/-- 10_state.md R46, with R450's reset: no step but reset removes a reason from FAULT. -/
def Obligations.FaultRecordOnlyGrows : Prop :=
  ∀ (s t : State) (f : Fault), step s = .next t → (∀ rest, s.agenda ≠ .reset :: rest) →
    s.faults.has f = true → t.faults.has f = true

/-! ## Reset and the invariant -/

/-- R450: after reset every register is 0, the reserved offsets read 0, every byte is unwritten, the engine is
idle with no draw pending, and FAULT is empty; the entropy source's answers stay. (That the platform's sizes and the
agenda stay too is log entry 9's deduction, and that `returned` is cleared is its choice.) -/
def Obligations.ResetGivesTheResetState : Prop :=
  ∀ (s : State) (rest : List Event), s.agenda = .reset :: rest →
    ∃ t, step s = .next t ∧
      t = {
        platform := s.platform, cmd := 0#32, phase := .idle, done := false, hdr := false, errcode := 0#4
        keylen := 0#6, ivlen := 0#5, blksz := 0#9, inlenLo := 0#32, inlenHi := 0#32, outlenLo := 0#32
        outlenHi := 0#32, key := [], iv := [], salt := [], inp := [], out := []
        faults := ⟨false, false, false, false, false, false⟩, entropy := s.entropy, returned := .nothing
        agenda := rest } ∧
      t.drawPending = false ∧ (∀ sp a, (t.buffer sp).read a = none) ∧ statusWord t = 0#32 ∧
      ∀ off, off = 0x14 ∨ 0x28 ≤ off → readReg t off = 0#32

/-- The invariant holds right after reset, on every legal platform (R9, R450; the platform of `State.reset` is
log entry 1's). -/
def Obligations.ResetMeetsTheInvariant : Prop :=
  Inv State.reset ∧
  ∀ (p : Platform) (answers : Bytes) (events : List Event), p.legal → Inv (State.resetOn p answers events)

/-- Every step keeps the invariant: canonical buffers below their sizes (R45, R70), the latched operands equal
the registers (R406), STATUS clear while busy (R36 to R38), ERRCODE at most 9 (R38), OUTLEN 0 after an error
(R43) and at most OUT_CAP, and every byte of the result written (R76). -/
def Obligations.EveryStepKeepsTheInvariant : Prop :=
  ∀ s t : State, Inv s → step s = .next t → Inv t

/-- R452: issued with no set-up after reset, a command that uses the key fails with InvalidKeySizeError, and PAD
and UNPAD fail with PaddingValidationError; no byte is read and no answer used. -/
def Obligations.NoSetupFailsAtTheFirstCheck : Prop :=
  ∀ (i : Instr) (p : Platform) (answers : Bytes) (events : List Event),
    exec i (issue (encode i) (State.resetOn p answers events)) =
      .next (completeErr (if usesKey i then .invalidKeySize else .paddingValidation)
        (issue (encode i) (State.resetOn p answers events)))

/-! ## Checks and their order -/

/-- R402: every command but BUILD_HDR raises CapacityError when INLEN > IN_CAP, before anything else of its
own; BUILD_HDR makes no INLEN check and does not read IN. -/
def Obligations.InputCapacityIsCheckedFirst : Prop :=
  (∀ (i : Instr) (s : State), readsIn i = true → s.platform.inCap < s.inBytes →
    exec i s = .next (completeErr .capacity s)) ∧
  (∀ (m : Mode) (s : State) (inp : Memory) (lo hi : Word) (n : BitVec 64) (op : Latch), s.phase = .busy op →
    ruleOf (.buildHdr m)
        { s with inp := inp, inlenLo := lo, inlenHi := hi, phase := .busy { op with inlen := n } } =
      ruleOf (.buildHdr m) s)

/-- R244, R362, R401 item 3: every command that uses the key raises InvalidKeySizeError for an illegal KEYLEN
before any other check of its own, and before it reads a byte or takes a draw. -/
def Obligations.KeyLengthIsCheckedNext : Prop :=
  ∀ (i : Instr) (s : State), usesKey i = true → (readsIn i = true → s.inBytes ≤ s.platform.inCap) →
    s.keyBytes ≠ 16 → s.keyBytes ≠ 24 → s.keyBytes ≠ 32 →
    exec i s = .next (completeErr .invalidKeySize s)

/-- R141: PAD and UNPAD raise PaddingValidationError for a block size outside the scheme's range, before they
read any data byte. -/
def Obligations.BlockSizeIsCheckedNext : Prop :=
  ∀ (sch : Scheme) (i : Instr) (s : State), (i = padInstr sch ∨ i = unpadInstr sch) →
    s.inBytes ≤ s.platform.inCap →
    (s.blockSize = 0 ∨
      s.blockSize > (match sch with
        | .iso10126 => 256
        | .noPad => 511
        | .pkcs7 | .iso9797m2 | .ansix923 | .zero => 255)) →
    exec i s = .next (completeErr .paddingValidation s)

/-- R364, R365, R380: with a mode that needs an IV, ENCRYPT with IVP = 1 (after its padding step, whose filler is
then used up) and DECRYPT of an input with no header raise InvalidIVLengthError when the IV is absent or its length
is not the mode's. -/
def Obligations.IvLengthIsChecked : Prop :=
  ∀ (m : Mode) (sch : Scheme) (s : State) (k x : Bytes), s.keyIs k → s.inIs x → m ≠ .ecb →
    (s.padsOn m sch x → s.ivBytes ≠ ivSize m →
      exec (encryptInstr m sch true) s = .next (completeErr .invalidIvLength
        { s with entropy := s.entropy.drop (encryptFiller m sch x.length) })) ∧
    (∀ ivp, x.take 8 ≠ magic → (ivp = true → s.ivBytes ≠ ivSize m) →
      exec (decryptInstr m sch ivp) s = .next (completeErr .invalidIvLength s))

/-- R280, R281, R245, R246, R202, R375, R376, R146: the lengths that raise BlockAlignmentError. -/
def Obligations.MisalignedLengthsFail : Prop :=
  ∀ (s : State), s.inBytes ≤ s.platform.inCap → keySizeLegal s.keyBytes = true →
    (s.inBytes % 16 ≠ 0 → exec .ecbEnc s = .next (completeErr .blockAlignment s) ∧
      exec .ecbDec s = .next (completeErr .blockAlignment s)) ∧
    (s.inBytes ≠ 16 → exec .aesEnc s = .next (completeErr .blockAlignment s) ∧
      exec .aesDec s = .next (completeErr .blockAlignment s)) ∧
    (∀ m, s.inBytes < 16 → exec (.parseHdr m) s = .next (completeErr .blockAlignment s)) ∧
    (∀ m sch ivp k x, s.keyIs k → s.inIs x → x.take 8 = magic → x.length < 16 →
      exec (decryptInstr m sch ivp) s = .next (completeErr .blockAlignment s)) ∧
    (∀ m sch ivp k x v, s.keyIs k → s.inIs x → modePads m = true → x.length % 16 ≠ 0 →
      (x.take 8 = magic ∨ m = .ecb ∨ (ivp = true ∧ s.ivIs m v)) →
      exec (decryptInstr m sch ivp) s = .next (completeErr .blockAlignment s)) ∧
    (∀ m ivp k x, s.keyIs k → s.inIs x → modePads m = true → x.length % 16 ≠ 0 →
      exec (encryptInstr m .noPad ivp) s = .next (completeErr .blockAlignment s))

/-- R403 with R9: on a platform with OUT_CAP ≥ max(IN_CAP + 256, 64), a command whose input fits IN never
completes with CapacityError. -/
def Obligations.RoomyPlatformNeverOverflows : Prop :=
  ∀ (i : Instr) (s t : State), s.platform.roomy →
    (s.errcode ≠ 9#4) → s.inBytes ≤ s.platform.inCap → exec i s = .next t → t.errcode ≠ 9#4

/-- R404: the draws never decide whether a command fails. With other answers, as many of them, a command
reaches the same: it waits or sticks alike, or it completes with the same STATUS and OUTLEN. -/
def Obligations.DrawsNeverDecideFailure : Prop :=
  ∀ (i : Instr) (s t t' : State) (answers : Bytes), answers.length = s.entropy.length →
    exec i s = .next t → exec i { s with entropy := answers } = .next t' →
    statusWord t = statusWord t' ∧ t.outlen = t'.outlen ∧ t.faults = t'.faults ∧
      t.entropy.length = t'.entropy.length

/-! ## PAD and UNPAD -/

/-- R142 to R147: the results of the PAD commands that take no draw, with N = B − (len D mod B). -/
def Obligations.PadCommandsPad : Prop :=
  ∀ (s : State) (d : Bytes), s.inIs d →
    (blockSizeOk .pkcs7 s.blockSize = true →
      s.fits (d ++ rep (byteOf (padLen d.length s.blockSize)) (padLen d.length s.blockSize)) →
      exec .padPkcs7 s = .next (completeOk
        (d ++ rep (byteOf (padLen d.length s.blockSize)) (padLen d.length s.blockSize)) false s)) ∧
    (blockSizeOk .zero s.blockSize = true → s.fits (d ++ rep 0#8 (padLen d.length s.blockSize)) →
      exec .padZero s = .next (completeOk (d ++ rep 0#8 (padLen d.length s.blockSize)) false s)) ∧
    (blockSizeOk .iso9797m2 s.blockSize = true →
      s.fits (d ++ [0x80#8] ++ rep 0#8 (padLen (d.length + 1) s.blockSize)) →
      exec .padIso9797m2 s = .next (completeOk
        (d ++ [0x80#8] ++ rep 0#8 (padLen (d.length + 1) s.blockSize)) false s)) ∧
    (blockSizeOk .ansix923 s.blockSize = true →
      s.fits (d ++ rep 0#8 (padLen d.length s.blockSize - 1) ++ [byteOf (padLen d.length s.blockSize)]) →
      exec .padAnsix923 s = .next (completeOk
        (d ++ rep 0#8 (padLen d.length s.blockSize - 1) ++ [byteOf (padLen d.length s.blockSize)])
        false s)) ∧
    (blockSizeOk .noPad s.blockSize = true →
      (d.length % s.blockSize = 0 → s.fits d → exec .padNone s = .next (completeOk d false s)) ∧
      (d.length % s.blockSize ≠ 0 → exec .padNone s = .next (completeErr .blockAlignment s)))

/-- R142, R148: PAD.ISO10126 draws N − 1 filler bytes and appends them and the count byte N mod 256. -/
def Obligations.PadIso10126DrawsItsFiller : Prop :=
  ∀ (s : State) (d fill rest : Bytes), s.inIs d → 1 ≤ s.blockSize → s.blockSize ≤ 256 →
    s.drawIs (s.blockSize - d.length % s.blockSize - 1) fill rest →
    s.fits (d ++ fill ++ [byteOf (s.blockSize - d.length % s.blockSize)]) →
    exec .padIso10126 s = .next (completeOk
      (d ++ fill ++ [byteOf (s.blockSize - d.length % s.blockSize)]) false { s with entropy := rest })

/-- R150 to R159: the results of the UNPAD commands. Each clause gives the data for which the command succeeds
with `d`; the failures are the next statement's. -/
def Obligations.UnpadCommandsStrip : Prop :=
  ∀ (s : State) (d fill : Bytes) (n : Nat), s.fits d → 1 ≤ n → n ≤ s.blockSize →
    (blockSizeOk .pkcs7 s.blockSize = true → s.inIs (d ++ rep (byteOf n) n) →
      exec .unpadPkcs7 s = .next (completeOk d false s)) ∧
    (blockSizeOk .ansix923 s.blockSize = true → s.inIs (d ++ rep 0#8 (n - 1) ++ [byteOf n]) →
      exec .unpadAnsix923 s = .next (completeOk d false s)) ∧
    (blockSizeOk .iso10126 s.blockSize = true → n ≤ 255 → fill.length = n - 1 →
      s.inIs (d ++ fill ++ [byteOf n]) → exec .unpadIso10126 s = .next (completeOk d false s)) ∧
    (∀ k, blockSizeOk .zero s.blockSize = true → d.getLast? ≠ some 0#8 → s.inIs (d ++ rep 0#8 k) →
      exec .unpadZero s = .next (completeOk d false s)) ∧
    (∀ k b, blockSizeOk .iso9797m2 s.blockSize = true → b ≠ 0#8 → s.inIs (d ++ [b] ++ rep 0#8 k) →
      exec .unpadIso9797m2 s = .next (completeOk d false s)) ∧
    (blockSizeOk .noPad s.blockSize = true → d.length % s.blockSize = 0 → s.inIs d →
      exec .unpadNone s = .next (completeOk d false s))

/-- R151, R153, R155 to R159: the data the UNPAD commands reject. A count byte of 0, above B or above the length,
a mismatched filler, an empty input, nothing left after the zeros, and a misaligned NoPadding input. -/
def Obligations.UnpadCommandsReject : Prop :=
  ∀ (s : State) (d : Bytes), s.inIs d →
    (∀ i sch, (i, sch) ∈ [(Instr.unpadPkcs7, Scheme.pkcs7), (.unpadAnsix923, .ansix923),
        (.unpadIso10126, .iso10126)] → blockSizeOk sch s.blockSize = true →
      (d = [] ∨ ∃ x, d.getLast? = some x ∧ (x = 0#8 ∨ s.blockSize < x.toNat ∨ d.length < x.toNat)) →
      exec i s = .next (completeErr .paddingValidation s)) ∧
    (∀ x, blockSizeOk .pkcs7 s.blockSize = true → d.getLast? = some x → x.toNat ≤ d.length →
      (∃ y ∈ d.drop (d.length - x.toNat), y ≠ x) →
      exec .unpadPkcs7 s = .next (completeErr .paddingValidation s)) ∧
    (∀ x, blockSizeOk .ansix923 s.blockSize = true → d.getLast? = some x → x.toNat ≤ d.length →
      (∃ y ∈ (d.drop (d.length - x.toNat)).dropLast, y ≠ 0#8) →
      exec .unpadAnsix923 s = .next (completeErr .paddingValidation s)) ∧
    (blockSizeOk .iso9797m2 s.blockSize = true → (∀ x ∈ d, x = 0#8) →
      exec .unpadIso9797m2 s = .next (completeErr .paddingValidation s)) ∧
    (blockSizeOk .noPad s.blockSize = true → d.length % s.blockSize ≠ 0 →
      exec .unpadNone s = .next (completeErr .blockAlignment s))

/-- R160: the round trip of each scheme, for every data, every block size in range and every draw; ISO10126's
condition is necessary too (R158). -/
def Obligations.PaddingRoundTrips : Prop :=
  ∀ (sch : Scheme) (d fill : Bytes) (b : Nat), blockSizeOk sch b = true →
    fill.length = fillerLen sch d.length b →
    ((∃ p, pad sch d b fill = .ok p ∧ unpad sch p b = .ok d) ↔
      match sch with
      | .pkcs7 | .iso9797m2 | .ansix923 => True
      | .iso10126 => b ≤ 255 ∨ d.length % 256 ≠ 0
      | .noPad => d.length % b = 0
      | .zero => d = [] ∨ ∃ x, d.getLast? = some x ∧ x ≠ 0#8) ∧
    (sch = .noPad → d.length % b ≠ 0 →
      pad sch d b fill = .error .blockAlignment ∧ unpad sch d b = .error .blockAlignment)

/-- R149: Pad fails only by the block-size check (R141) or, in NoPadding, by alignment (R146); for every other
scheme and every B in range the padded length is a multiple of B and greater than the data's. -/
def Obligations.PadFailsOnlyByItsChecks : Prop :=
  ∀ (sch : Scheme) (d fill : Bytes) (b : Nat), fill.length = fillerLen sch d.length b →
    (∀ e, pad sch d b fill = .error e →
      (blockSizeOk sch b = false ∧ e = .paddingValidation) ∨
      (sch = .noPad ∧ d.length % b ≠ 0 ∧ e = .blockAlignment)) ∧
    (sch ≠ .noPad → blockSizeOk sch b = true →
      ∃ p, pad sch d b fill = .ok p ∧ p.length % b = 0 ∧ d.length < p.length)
+===+
YOUR ASSIGNMENT:
Return word for word the lines above from the line with "(∀ m, s.inBytes" to the line with "exec (encryptInstr m .noPad", including both and leaving out all others.

ANSWER TO THIS EXERCISE:
    (∀ m, s.inBytes < 16 → exec (.parseHdr m) s = .next (completeErr .blockAlignment s)) ∧
    (∀ m sch ivp k x, s.keyIs k → s.inIs x → x.take 8 = magic → x.length < 16 →
      exec (decryptInstr m sch ivp) s = .next (completeErr .blockAlignment s)) ∧
    (∀ m sch ivp k x v, s.keyIs k → s.inIs x → modePads m = true → x.length % 16 ≠ 0 →
      (x.take 8 = magic ∨ m = .ecb ∨ (ivp = true ∧ s.ivIs m v)) →
      exec (decryptInstr m sch ivp) s = .next (completeErr .blockAlignment s)) ∧
    (∀ m ivp k x, s.keyIs k → s.inIs x → modePads m = true → x.length % 16 ≠ 0 →
      exec (encryptInstr m .noPad ivp) s = .next (completeErr .blockAlignment s))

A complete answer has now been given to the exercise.